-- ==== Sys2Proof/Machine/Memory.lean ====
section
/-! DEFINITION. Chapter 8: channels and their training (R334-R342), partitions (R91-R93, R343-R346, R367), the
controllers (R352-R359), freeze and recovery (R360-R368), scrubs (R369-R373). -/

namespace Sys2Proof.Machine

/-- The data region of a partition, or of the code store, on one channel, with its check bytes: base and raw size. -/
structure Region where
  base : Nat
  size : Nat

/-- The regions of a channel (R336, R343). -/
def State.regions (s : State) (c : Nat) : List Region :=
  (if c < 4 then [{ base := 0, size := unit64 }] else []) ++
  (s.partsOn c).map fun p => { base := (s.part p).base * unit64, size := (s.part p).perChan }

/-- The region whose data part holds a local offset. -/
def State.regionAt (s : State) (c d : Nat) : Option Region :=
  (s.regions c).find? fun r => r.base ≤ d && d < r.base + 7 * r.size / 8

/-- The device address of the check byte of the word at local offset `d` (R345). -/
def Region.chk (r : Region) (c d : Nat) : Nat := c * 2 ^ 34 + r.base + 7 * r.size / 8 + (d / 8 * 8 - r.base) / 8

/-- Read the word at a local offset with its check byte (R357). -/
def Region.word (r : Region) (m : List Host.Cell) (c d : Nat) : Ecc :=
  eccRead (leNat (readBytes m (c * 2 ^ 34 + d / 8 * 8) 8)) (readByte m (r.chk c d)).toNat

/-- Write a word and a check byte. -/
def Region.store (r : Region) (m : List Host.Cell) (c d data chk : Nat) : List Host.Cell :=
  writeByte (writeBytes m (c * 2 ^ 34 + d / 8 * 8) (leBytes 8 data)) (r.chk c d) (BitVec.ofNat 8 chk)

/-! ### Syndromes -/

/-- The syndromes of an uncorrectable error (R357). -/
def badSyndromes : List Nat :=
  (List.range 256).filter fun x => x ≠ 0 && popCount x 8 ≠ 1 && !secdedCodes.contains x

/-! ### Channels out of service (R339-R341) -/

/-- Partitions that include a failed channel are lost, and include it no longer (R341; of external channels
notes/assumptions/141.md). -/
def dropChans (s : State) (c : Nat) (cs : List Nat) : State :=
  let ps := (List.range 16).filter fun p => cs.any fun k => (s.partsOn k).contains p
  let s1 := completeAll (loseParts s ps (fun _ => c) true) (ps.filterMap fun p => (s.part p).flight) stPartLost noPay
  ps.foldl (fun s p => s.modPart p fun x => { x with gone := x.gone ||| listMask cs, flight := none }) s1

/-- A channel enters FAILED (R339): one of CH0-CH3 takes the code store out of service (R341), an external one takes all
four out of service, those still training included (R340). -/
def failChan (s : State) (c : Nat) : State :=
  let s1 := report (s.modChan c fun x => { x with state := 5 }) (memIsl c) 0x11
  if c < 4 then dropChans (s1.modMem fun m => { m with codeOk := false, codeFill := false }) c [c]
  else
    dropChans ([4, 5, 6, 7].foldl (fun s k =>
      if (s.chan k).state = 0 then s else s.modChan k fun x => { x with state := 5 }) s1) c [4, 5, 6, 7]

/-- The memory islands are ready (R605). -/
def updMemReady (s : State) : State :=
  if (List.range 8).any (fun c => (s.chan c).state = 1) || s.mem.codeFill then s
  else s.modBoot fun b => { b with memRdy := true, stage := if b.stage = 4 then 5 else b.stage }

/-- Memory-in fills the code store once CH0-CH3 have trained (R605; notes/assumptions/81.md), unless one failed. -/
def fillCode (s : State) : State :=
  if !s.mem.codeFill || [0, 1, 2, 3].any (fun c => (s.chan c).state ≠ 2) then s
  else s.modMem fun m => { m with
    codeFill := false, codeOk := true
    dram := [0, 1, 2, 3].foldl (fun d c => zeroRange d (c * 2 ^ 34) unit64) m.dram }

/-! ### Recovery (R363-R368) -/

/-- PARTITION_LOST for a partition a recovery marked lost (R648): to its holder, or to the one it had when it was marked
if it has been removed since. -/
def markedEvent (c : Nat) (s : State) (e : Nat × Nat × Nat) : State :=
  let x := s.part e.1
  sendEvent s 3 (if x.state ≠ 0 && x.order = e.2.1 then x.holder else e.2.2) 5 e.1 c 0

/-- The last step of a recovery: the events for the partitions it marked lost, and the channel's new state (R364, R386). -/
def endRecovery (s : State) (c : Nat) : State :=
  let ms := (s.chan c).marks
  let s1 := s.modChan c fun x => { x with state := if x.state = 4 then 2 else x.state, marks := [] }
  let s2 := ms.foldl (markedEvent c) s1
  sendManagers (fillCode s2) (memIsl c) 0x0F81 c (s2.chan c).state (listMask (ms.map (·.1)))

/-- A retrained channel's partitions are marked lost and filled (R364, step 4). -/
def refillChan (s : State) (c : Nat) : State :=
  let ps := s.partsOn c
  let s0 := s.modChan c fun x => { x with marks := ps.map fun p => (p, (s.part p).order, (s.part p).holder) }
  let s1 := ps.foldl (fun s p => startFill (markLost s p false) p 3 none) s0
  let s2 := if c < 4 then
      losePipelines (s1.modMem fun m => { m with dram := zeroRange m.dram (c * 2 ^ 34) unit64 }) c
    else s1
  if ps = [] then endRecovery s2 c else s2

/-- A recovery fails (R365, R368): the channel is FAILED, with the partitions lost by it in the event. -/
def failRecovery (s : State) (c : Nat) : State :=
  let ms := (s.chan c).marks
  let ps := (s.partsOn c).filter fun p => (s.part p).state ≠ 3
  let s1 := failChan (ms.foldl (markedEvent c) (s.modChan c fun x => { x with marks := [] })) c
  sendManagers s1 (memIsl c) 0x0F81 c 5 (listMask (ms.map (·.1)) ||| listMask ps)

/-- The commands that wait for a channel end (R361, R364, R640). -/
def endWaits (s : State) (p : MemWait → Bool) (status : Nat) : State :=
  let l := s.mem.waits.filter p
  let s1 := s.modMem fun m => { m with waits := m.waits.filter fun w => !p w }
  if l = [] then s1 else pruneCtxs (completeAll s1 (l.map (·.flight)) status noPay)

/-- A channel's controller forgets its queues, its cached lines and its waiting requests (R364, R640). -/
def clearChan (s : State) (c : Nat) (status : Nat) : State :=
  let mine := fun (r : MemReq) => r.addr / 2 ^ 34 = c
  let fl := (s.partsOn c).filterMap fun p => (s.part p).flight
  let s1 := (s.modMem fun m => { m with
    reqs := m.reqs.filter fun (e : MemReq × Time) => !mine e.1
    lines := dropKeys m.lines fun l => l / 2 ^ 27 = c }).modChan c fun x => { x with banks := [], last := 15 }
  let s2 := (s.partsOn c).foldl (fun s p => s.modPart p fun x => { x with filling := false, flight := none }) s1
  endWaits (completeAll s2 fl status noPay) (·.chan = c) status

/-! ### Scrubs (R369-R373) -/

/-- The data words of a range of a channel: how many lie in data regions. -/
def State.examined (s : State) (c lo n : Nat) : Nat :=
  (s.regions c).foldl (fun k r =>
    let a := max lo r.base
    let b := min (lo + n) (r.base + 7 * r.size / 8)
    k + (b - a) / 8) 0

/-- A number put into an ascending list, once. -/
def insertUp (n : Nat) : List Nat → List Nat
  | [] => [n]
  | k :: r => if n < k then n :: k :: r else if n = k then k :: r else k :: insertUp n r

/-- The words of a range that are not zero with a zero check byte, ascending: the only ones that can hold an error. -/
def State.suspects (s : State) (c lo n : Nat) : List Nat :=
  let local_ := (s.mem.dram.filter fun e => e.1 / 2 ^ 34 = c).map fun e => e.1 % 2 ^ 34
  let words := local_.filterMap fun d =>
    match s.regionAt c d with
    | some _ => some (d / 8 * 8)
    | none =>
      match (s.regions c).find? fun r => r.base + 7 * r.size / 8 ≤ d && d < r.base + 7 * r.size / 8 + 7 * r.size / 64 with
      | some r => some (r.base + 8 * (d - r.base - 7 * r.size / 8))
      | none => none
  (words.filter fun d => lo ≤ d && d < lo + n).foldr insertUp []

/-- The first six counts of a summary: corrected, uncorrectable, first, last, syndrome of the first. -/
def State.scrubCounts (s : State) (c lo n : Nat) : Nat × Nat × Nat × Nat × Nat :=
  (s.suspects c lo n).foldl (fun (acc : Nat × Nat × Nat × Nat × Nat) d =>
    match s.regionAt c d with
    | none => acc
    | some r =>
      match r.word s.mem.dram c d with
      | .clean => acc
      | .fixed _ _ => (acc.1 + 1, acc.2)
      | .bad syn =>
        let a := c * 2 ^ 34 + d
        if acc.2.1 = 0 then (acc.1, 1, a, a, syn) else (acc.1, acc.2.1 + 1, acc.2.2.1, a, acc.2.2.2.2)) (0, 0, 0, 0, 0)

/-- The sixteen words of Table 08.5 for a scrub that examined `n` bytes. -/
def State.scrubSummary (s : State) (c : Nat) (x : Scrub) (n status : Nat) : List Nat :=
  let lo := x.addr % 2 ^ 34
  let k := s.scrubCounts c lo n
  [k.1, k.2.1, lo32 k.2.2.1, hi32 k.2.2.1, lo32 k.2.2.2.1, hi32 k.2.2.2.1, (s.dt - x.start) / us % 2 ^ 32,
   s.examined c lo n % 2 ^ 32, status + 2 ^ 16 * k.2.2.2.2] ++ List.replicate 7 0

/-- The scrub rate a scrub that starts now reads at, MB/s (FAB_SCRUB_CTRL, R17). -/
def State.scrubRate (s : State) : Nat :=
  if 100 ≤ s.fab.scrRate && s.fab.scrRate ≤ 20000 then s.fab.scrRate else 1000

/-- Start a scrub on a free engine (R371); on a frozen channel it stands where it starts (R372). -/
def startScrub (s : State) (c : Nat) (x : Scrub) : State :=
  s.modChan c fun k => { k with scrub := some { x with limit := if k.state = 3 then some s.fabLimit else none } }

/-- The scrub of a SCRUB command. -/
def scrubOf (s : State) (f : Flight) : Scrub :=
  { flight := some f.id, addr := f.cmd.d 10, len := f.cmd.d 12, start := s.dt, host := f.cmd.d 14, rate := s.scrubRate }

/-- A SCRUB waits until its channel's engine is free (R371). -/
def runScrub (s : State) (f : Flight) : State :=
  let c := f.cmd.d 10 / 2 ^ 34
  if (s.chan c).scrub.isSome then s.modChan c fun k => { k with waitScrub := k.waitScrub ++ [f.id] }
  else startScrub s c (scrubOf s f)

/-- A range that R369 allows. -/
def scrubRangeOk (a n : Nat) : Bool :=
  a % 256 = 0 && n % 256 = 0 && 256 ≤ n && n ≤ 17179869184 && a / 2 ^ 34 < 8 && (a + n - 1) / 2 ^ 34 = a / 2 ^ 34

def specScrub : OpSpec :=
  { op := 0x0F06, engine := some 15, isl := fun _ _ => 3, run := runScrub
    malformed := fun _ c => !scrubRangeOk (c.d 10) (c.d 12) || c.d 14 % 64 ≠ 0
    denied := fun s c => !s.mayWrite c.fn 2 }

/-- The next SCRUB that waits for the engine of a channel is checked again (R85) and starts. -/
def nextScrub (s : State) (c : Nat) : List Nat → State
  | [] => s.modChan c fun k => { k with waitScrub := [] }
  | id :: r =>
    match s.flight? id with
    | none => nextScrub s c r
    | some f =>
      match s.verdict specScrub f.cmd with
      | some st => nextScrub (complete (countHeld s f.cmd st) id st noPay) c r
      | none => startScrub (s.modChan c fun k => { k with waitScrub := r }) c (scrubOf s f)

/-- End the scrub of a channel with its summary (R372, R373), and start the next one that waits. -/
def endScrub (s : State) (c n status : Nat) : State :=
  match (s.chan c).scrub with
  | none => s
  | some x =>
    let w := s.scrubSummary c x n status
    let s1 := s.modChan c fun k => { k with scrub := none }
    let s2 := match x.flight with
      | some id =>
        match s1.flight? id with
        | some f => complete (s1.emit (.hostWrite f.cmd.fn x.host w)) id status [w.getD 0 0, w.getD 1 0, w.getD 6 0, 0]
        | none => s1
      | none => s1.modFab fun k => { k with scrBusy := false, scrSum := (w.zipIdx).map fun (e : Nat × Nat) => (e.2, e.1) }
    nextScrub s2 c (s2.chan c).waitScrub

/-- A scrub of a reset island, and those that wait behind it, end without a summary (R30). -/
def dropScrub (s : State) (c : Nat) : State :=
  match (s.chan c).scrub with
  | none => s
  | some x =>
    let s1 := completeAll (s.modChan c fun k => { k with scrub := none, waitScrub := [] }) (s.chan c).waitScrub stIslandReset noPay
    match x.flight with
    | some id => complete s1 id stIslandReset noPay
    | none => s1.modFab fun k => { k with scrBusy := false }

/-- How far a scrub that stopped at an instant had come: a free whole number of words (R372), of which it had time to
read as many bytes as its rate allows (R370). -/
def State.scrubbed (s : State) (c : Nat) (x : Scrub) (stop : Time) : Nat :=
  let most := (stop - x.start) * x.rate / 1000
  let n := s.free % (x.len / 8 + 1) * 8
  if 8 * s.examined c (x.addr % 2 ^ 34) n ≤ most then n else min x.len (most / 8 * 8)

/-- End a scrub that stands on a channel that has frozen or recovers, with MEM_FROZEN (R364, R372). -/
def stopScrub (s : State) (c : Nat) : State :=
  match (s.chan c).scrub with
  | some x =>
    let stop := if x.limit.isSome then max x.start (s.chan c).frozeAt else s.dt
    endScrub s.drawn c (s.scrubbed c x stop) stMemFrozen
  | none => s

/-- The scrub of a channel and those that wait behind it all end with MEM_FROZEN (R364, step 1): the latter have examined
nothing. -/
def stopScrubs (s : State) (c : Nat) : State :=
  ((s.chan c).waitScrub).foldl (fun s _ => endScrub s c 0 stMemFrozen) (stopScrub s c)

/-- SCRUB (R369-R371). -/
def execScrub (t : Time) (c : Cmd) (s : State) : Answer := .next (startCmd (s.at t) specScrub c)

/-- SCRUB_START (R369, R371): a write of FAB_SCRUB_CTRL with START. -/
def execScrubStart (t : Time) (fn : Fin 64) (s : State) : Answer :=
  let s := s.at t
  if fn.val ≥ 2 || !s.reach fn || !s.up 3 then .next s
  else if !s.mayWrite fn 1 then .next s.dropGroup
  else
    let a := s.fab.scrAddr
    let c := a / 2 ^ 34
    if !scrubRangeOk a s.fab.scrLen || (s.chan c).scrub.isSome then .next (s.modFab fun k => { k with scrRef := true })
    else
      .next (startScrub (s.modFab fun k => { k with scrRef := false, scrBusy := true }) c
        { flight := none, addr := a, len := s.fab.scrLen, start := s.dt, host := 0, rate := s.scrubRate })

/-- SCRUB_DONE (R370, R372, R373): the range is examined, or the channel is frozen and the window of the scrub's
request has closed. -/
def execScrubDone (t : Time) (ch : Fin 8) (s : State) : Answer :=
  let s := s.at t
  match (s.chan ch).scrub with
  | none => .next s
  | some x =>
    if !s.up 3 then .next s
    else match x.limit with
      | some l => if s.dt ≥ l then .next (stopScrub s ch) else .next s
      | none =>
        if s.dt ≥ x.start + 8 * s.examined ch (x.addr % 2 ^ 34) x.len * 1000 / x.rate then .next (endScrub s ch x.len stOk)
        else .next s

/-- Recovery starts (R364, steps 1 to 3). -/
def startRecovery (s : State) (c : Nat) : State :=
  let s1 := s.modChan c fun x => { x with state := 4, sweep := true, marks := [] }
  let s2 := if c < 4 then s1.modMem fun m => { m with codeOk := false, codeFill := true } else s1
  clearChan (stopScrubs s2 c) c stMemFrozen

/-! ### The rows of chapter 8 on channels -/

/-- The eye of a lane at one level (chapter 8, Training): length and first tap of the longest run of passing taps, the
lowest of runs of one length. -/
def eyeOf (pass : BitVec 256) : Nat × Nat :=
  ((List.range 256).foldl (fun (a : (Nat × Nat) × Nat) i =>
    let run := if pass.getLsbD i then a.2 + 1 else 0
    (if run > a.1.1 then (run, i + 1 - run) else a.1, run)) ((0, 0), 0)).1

────────────────────────────────────────

#### REQUIRED ACTION:
A verbatim copy of the listing above, starting from the line with "let run := if" and running to its last line, is the only output needed.

#### RESPONSE:
    let run := if pass.getLsbD i then a.2 + 1 else 0
    (if run > a.1.1 then (run, i + 1 - run) else a.1, run)) ((0, 0), 0)).1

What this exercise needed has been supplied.